The Spybot Invasion Read online




  1 The Gravitation Acceleration

  “I KNOW I’M NOT THE one who usually says this, Tom,” Noah said. “But are you sure this is a good idea?”

  “No problem,” I replied confidently. I strapped the last section onto my forearm. “It worked just fine on the test dummy.”

  “But that was only off my back deck,” Noah explained. “This is a whole flight of stairs.”

  As I stood on the third-floor landing and looked into the stairwell, I realized my best friend might have a point. You see, I was about to test our latest invention—a full-body airbag—by flinging myself down a flight of stairs. You know how there are airbags in cars? Well, this would be a portable one that cyclists and motorcyclists could wear. It was a whole suit made up of several components that covered my entire body. Straps and wires snaked up my arms and legs, connecting several sections of clear plastic. It kind of looked like a weird, futuristic pants-and-jacket set.

  “The Wright brothers didn’t use a dummy,” I told Noah.

  “No, but they weren’t risking breaking their necks,” Noah replied. “Wait a minute. I guess they were.”

  “Dude, don’t worry,” I said. “I have complete confidence in your software.”

  Noah Newton was a programming genius. Using an old smartphone (which already had built-in motion sensors), Noah had written a program that would detect when I was falling. Then it would activate several tiny CO2 canisters spread throughout the special outfit I had designed.

  “Wait a minute,” Noah said, digging through his pocket. He pulled out his phone. “We need a video record of this.”

  “I don’t think that’s going to be a problem,” I said, nodding past him.

  Several academy students were already gathering behind him with their phones at the ready.

  That was the cool thing about our school—you never knew what could happen from one day to the next. Well, I guess that’s just one of the cool things about our school. We’ve had an all-out robot war tournament for our robotics class. Our programming teacher actually encourages us to create apps for phones and tablets for extra credit. And yes, one of the students could perform a crazy experiment in the halls (or stairwells) at any moment. That’s the Swift Academy of Science and Technology for you.

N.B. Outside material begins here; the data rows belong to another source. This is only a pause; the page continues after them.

-- ==== Sys2Proof/Machine/Execution.lean ====
section
/-! DEFINITION. The execution of a queued command: which command is executed, the reload of the lease and the common
checks (R132, R135, R136), and the read commands (R139, R166 to R168). -/

namespace Sys2Proof.Machine

open Host (Outcome)

/-- The reload of the lease at the start of an execution whose origin is the holder (R136). -/
def State.reloadLease (s : State) (c : QueuedCommand) : State :=
  if s.mgmt.claim.holder = some c.origin then
    s.withMgmt { s.mgmt with claim := { s.mgmt.claim with lease := s.mgmt.claim.length } }
  else s

/-- A refusal: an answer without data, nothing changed (R135, R148). -/
def State.refuse (s : State) (c : QueuedCommand) (status : Status) (detail : Byte) : State := s.complete c status detail []

/-- Completion with DONE, detail 0, no data (R148). -/
def State.succeed (s : State) (c : QueuedCommand) : State := s.complete c .done 0 []

/-- The claim check (R135 common check 3). -/
def State.holds (s : State) (c : QueuedCommand) : Bool := s.mgmt.claim.holder == some c.origin

/-- Refusal by the claim check: the detail is the holder's address, or 63 (R135). -/
def State.refuseNotHolder (s : State) (c : QueuedCommand) : State := s.refuse c .notHolder (holderByte s.mgmt.claim.holder)

/-- The execution of the oldest queued command if `isIt` says it is the one the event names and no execution is in
progress (R132; log entry 8): lease reload (R136), parameter length and claim (R135 common checks 2 and 3), then its own
checks and effect. -/
def State.execute (s : State) (isIt : QueuedCommand → Bool) (length : Nat) (needsClaim : Bool)
    (own : QueuedCommand → State → State) : State :=
  match s.mgmt.deferred, s.mgmt.queue with
  | none, c :: _ =>
    if isIt c then
      let s := s.reloadLease c
      if c.length ≠ length then s.refuse c .invalidField 0
      else if needsClaim && !s.holds c then s.refuseNotHolder c
      else own c s
    else s
  | _, _ => s

/-- The command carries this command code (Table 11-5). -/
def hasCode (code : Byte) (c : QueuedCommand) : Bool := c.code == code

/-- Parameter byte `i`. -/
def QueuedCommand.param (c : QueuedCommand) (i : Nat) : Byte := byteAt c.params i

/-- The flow a command is addressed to: its parameter byte 0, refused with BAD_INDEX, detail 0, outside 0 to 47 (R139,
R141, R142, R144). -/
def State.withFlow (s : State) (c : QueuedCommand) (own : FlowIx → State) : State :=
  match byteFlow (c.param 0) with
  | some f => own f
  | none => s.refuse c .badIndex 0

/-! ### STATUS_GET (R166) -/

/-- The receive state code (Table 11-9). -/
def rxCode : RxState → Byte
  | .down => 0
  | .acquiring => 1
  | .up => 2

/-- The unit counters in the order of Table 10-3. -/
def State.unitCounters (s : State) : List LongWord :=
  [s.ring.headerErrors, s.ring.orphans, s.mgmt.crcErrors, s.mgmt.lost, s.mgmt.absorbed, s.notice.lost,
    s.notice.acksIgnored]

/-- The STATUS_GET data (Table 11-9, R166). -/
def State.statusData (s : State) : List Byte :=
  [addrByte s.ring.own, rxCode s.ring.rx, flagByte (s.lane.status == .present), holderByte s.mgmt.claim.holder] ++
    natHalfBytes s.mgmt.claim.lease ++ natHalfBytes s.pool.free ++ natHalfBytes s.outstanding ++
    [flagByte s.notice.overflow, natByte s.mgmt.queue.length] ++ s.unitCounters.flatMap longBytes ++
    halfBytes Config.partIdentity ++ [Config.revision]

/-- STATUS_GET (R139, R166). -/
def execStatusGet (s : State) : Outcome State Fault Refusal :=
  .next (s.execute (hasCode 0x01) 0 false fun c s => s.complete c .done 0 s.statusData)

/-! ### FLOW_GET (R167) -/

/-- The FLOW_GET data of a flow (Table 10-5, Table 11-4). The fill is the flow's held count (R44). -/
def Flow.summary (fl : Flow) : List Byte :=
  recordBytes fl.record ++ [stateCode fl.rt.state] ++ halfBytes fl.window.head ++
    [natByte fl.held, natByte fl.window.contiguous, natByte fl.rt.readIndex, natByte fl.rt.holdCount,
      flagByte fl.rt.late, flagByte fl.window.headCrcBad]

/-- FLOW_GET (R139, R167). -/
def execFlowGet (s : State) : Outcome State Fault Refusal :=
  .next (s.execute (hasCode 0x03) 1 false fun c s =>
    s.withFlow c fun f => s.complete c .done 0 (s.flow f).summary)

/-! ### GROUP_GET (R168) -/

/-- The GROUP_GET data of a group (Table 10-6, Table 11-4). -/
def State.groupData (s : State) (g : GroupIx) : List Byte :=
  let gr := s.group g
  let members := s.members g
  [flagByte (gr.state == .running), flowByte gr.pilot, natByte gr.target, natByte gr.hysteresis, natByte gr.interval,
    (BitVec.ofInt 8 gr.debt), natByte gr.count, flagByte gr.slipDone, flowByte (s.reference g),
    natByte members.length] ++ members.map (fun f => natByte f.val)

/-- GROUP_GET (R139, R168). -/
def execGroupGet (s : State) : Outcome State Fault Refusal :=
  .next (s.execute (hasCode 0x08) 1 false fun c s =>
    match byteGroup (c.param 0) with
    | some g => s.complete c .done 0 (s.groupData g)
    | none => s.refuse c .badIndex 0)

/-! ### MAP_GET (R106) -/

/-- The 16 entries of a lane, in position order. -/
def State.laneEntries (s : State) (l : Fin 4) : List MapEntry :=
  (List.finRange 16).map fun p => s.lane.map[l.val * 16 + p.val]

/-- The MAP_GET data of a lane (R106, Table 11-4). -/
def State.mapData (s : State) (l : Fin 4) : List Byte :=
  [flagByte (s.lane.lanes[l.val]).enable, flagByte (s.lane.lanes[l.val]).mute] ++
    (s.laneEntries l).flatMap mapEntryBytes

/-- A byte that names a lane: 0 to 3. -/
def byteLane (b : Byte) : Option (Fin 4) := if h : b.toNat < 4 then some ⟨b.toNat, h⟩ else none

/-- MAP_GET (R106, R139). -/
def execMapGet (s : State) : Outcome State Fault Refusal :=
  .next (s.execute (hasCode 0x0A) 1 false fun c s =>
    match byteLane (c.param 0) with
    | some l => s.complete c .done 0 (s.mapData l)
    | none => s.refuse c .badIndex 0)

/-! ### UNKNOWN_COMMAND (R135) -/

/-- A code that names none of the commands of Table 8-2 (Table 11-5: 01h to 11h are named). -/
def unknownCode (c : QueuedCommand) : Bool := decide (c.code.toNat = 0 ∨ 0x11 < c.code.toNat)

/-- UNKNOWN_COMMAND (R135 common check 1): whatever its length, after the reload of the lease (R136). -/
def execUnknownCommand (s : State) : Outcome State Fault Refusal :=
  .next (match s.mgmt.deferred, s.mgmt.queue with
    | none, c :: _ => if unknownCode c then (s.reloadLease c).refuse c .unknownCommand 0 else s
    | _, _ => s)

end Sys2Proof.Machine
end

  Oh, and yeah, I share a name with the school. My father, Tom Swift Sr., founded the academy with the profits from his next-door company, Swift Enterprises. Most people think it’s cool, but honestly, I usually wished people forgot about my connection to the school. I don’t want any special treatment, positive or negative. I just want to be an ordinary student like everyone else. Okay, I was about to fling myself down a set of stairs for science, but you know what? That is kind of ordinary for our school.

  I leaned over the railing and gazed at the second-floor landing. “Sam? Amy? All clear down there?”

  Sam poked her head out and adjusted her glasses. “I still think you’re nuts, Swift,” she called back up. “But yeah, it’s all clear.”

  Samantha Watson and Amy Hsu were blocking off the stairs on the second floor. Granted, there wasn’t much traffic in the stairwells during lunch hour, but you could never be too careful. I was wearing an airbag suit for my protection. Any unsuspecting student coming up the stairs wouldn’t be.

  Sam and Amy were good friends with Noah and me and were the last two members of the “formidable foursome,” as my dad liked to call us. Like all the other academy students, they were both crazy smart. Personally, I thought they were two of the smartest students in the school.

  I’m not a genius, or child prodigy by any means. I just enjoy coming up with cool inventions. Of course, as I looked down at the stairs below, and then back at the flimsy plastic covering my body, I was questioning my intelligence a bit.

  Our idea wasn’t completely new. Someone had already invented an inflatable airbag helmet for cyclists. Then, of course, there were avalanche airbags, which were special backpacks that skiers wore in avalanche-prone environments. If someone was caught in an avalanche, the backpack would expand to keep them from being crushed beneath several feet of heavy snow. Our idea was a combination of the two. It had the size of the avalanche bag yet the formfitting shape of the airbag helmet. Except our airbags covered the entire body, not just the head.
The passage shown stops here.